[Opening DATA PROVIDED section]

-- ==== Sys2Proof/Tests/Slice0.lean ====
section
/-! SUPPORT. Tests: ill-formed lines are refused; words and lines written out in the spec read as they should; single
commands give what `spec/95_test_vectors.md` says; and, for every statement with hypotheses, a state and operands that
meet all of them. -/

namespace Sys2Proof.Tests

open Sys2Proof.Machine

/-! ## Ill-formed lines are refused (R104, R105) -/

theorem test_wf_cbit_2 : ScriptLine.wf .standard (.cbit 2) = false := by decide

theorem test_wf_pkdef_256 : ScriptLine.wf .standard (.pkdef 256) = false := by decide

theorem test_wf_pksym_256 : ScriptLine.wf .standard (.pksym 256) = false := by decide

theorem test_wf_upins_256 : ScriptLine.wf .standard (.upins 256) = false := by decide

theorem test_wf_upbyte_256 : ScriptLine.wf .standard (.upbyte 256) = false := by decide

theorem test_wf_upstart_too_large : ScriptLine.wf .standard (.upstart 4294967296) = false := by decide

theorem test_wf_code_empty : ScriptLine.wf .standard (.defcode 0x61 []) = false := by decide

theorem test_wf_code_too_long :
    ScriptLine.wf { maxLen := 3, nNodes := 8 } (.inscode 0x61 ['0', '0', '0', '0']) = false := by decide

theorem test_wf_code_not_binary : ScriptLine.wf .standard (.defcode 0x61 ['0', '2']) = false := by decide

theorem test_wf_code_symbol_256 : ScriptLine.wf .standard (.inscode 256 ['0']) = false := by decide

theorem test_wf_pack_256 : ScriptLine.wf .standard (.pack [0, 256]) = false := by decide

theorem test_wf_unpack_256 : ScriptLine.wf .standard (.unpack [256]) = false := by decide

theorem test_wf_packstr_control : ScriptLine.wf .standard (.packstr [Char.ofNat 0x1F]) = false := by decide

theorem test_wf_bounds : (ScriptLine.wf .standard (.cbit 1) && ScriptLine.wf .standard (.pksym 255) &&
    ScriptLine.wf .standard (.upstart 4294967295)) = true := by decide

/-! ## Words written out in the spec (`spec/95_test_vectors.md` sections 2 and 3) -/

theorem test_decode_nop : decode 0x0000000000 = .cmd .nop := by decide

theorem test_decode_cclr : decode 0x0100000000 = .cmd .cclr := by decide

theorem test_decode_cbit : decode 0x0200000001 = .cmd (.cbit true) := by decide

theorem test_decode_pkclr : decode 0x1000000000 = .cmd .pkclr := by decide

theorem test_decode_pkdef : decode 0x1100000061 = .cmd (.pkdef 0x61) := by decide

theorem test_decode_pksym : decode 0x1200000041 = .cmd (.pksym 0x41) := by decide

theorem test_decode_pkflush : decode 0x1300000000 = .cmd .pkflush := by decide

theorem test_decode_upclr : decode 0x2000000000 = .cmd .upclr := by decide

theorem test_decode_upins : decode 0x2100000072 = .cmd (.upins 0x72) := by decide

theorem test_decode_upstart : decode 0x220000000B = .cmd (.upstart 11) := by decide

theorem test_decode_upbyte : decode 0x23000000CE = .cmd (.upbyte 0xCE) := by decide

theorem test_decode_upend : decode 0x2400000000 = .cmd .upend := by decide

/-- I1 to I4, I7. -/
theorem test_decode_illegal : decode 0xFF00000000 = .illegal .unassignedOp ∧
    decode 0x0300000000 = .illegal .unassignedOp ∧ decode 0x2500000000 = .illegal .unassignedOp ∧
    decode 0x0000000001 = .illegal .reservedBits ∧ decode 0x2400000100 = .illegal .reservedBits := by decide

/-- The word of R90, numbered as the opcode table numbers it, is what the next step runs: no code yet, so E_NOCODE. -/
theorem test_fetch_word : decodeTableWord 40 0x1200000061 = some (.pksym 0x61) ∧
    (outcomeState (step (State.reset.withFetchWord 40 0x1200000061))).err = 0x20 := by decide

/-! ## Script lines (R104, R105) -/

/-- `UPBYTE 0x4A`. -/
theorem test_line_hex : readLine? ['U', 'P', 'B', 'Y', 'T', 'E', ' ', '0', 'x', '4', 'A'] =
    some (some (.upbyte 0x4A)) := by decide

/-- `PKSYM 'a' ; x`. -/
theorem test_line_char : readLine? ['P', 'K', 'S', 'Y', 'M', ' ', squote, 'a', squote, ' ', ';', ' ', 'x'] =
    some (some (.pksym 0x61)) := by decide

/-- `UPSTART 11`. -/
theorem test_line_decimal : readLine? ['U', 'P', 'S', 'T', 'A', 'R', 'T', ' ', '1', '1'] =
    some (some (.upstart 11)) := by decide

/-- `INSCODE 'b', "100"` is R97's example, with the leading CCLR of R105. -/
theorem test_line_inscode : (match readLine? ['I', 'N', 'S', 'C', 'O', 'D', 'E', ' ', squote, 'b', squote, ',', ' ',
      dquote, '1', '0', '0', dquote] with
    | some (some l) => assembleLine .standard l
    | _ => none) =
    some [0x0100000000, 0x0200000001, 0x0200000000, 0x0200000000, 0x2100000062] := by decide

/-- `CBIT 2` is read but never encoded. -/
theorem test_line_out_of_range : readLine? ['C', 'B', 'I', 'T', ' ', '2'] = some (some (.cbit 2)) ∧
    assembleLine .standard (.cbit 2) = none := by decide

/-- A lower-case mnemonic is no command; a comment alone is no command either, and no error. -/
theorem test_line_rejected : readLine? ['n', 'o', 'p'] = none ∧ readLine? [';', 'x'] = some none := by decide

/-- `PACKSTR "ab"`, then `PKFLUSH`, as one script. -/
theorem test_assemble : assemble .standard [.packstr ['a', 'b'], .pkflush] =
    some [0x1200000061, 0x1200000062, 0x1300000000] := by decide

/-! ## Small states -/

/-- A leaf. -/
def leafOf (y : Symbol) : Node := { leaf := true, sym := y, c1 := 0, c0 := 0 }

/-- A node with children. -/
def innerOf (l r : Handle) : Node := { leaf := false, sym := 0, c1 := r, c0 := l }

/-- A block after reset with small parameters. -/
def mini (m n : Nat) : State := State.resetWith { maxLen := m, nNodes := n } []

/-- The tree T3 of section 2.4: a "0", b "10", c "11". -/
def t3 : State := { State.reset with
  node := [(0, innerOf 1 2), (1, leafOf 0x61), (2, innerOf 3 4), (3, leafOf 0x62), (4, leafOf 0x63)]
  nextFree := 5 }

/-- T3 in a run that expects n symbols. -/
def t3Run (n : BitVec 32) : State := { t3 with upState := .run, expected := n }

/-- The one-symbol tree {a: "0"}. -/
def t1 : State := { State.reset with node := [(0, innerOf 1 0), (1, leafOf 0x61)], nextFree := 2 }

/-- A block whose code table gives a the code "0". -/
def k1 : State := codeWrite 0x61 { valid := true, len := 1, bits := 0 } State.reset

/-- s with the Code (l, v) staged. -/
def staged (l : BitVec 8) (v : CodeReg) (s : State) : State := { s with stg := v, stglen := l }

/-! ## Single commands (`spec/95_test_vectors.md` section 2) -/

/-- L1. -/
theorem test_nop : (outcomeState (exec .nop k1)).err = 0x00 ∧ (outcomeState (exec .nop k1)).nbits = 0 := by decide

/-- L3. -/
theorem test_cclr : let t := outcomeState (exec .cclr (staged 3 5 State.reset))
    t.stg = 0 ∧ t.stglen = 0 ∧ t.stgovf = false := by decide

/-- L2, its third bit. -/
theorem test_cbit : let t := outcomeState (exec (.cbit true) (staged 2 2 State.reset))
    t.stg = 5 ∧ t.stglen = 3 ∧ t.stgovf = false := by decide

/-- L5, its last bit, with MAXLEN = 3 as in L10. -/
theorem test_cbit_overflow : let t := outcomeState (exec (.cbit true) (staged 3 7 (mini 3 8)))
    t.stg = 7 ∧ t.stglen = 3 ∧ t.stgovf = true ∧ t.err = 0x00 := by decide

/-- K14: PKCLR drops the table and the pending bit. -/
theorem test_pkclr : let t := outcomeState (exec .pkclr { k1 with acc := 1, nbits := 1 })
    (codeRead t 0x61).valid = false ∧ t.acc = 0 ∧ t.nbits = 0 := by decide +kernel

/-- P1 line 2. -/
theorem test_pkdef : let t := outcomeState (exec (.pkdef 0x61) (staged 1 0 State.reset))
    codeRead t 0x61 = { valid := true, len := 1, bits := 0 } ∧ t.stglen = 0 ∧ t.err = 0x00 := by decide

/-- L6. -/
theorem test_pkdef_long : let t := outcomeState (exec (.pkdef 5) { staged 3 7 (mini 3 8) with stgovf := true })
    t.err = 0x02 ∧ (codeRead t 5).valid = false ∧ t.stglen = 0 ∧ t.stgovf = false := by decide

/-- K6, its last PKSYM: five bits 01010 pending, the code 101010101010 gives 55 55 and leaves one bit. -/
theorem test_pksym : let s := { codeWrite 0x58 { valid := true, len := 12, bits := 0xAAA } State.reset with
      acc := 0x0A, nbits := 5 }
    let t := outcomeState (exec (.pksym 0x58) s)
    t.pkOut = [0x55, 0x55] ∧ t.nbits = 1 ∧ t.acc = 0 := by decide

/-- K11, its second PKSYM. -/
theorem test_pksym_nocode : let t := outcomeState (exec (.pksym 0x62) { k1 with nbits := 1 })
    t.err = 0x20 ∧ t.nbits = 1 ∧ t.pkOut = [] := by decide

/-- K2: 01011 pending gives 58. -/
theorem test_pkflush : let t := outcomeState (exec .pkflush { k1 with acc := 0x0B, nbits := 5 })
    t.pkOut = [0x58] ∧ t.nbits = 0 ∧ t.acc = 0 := by decide

/-- K5. -/
theorem test_pkflush_empty : (outcomeState (exec .pkflush State.reset)).pkOut = [] := by decide

/-- U18. -/
theorem test_upclr : let t := outcomeState (exec .upclr t1)
    t.nextFree = 1 ∧ t.childAt 0 false = 0 ∧ t.pos = 0 ∧ t.err = 0x00 := by decide

/-- E9, its first UPCLR. -/
theorem test_upclr_busy : let t := outcomeState (exec .upclr (t3Run 5))
    t.err = 0x10 ∧ t.nextFree = 5 ∧ t.upState = .run := by decide

/-- P4 lines 3 to 5: the code "10" goes into the tree of {a: "0"}. -/
theorem test_upins : let t := outcomeState (exec (.upins 0x62) (staged 2 2 t1))
    t.node = [(0, innerOf 1 2), (1, leafOf 0x61), (2, innerOf 3 0), (3, leafOf 0x62)] ∧ t.nextFree = 4 ∧
      t.stglen = 0 ∧ t.err = 0x00 := by decide

/-- E15, its last UPINS: the arena is full, but the code conflicts, and the conflict is seen first. -/
theorem test_upins_conflict : let s := { mini 3 4 with
      node := [(0, innerOf 1 0), (1, innerOf 2 3), (2, leafOf 1), (3, leafOf 2)], nextFree := 4 }
    let t := outcomeState (exec (.upins 3) (staged 1 0 s))
    t.err = 0x08 ∧ t.nextFree = 4 ∧ t.node = s.node := by decide

/-- I8. -/
theorem test_upstart : let t := outcomeState (exec (.upstart 4294967295) State.reset)
    t.upState = .run ∧ t.expected = 4294967295 ∧ t.err = 0x00 := by decide

/-- S4. -/
theorem test_upstart_zero : let t := outcomeState (exec (.upstart 0) State.reset)
    t.upState = .complete ∧ t.expected = 0 ∧ t.decoded = 0 ∧ t.bitpos = 0 ∧ t.upOut = [] := by decide

/-- U1. -/
theorem test_upbyte : let t := outcomeState (exec (.upbyte 0x58) (t3Run 3))
    t.upOut = [0x61, 0x62, 0x63] ∧ t.upState = .complete ∧ t.decoded = 3 ∧ t.bitpos = 5 := by decide

/-- U9. -/
theorem test_upbyte_invalid : let t := outcomeState (exec (.upbyte 0x20) { t1 with upState := .run, expected := 8 })
    t.upOut = [0x61, 0x61] ∧ t.upState = .invalid ∧ t.decoded = 2 ∧ t.bitpos = 2 ∧ t.pos = 0 := by decide

/-- U15. -/
theorem test_upend : (outcomeState (exec .upend (t3Run 1))).upState = .truncated := by decide

/-- U8. -/
theorem test_upend_idle : (outcomeState (exec .upend t3)).upState = .idle := by decide

/-! ## Witnesses: states and operands that meet the hypotheses of the statements

Each is named after its statement. A run is written `runWords ws s = .next t` with t the state the run ends in. -/

theorem t3_inv : BlockInv t3 := blockInv_of_small (q := []) (by decide +kernel)

theorem t3Run_inv : BlockInv (t3Run 3) := blockInv_of_small (q := []) (by decide +kernel)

[Closing DATA PROVIDED section]

■ **TASK DETAILS**
Restate exactly, and only, the line containing "theorem t3_inv : BlockInv" together with all lines after it to the end of the material.

■ **WRITTEN SOLUTION**
theorem t3_inv : BlockInv t3 := blockInv_of_small (q := []) (by decide +kernel)

theorem t3Run_inv : BlockInv (t3Run 3) := blockInv_of_small (q := []) (by decide +kernel)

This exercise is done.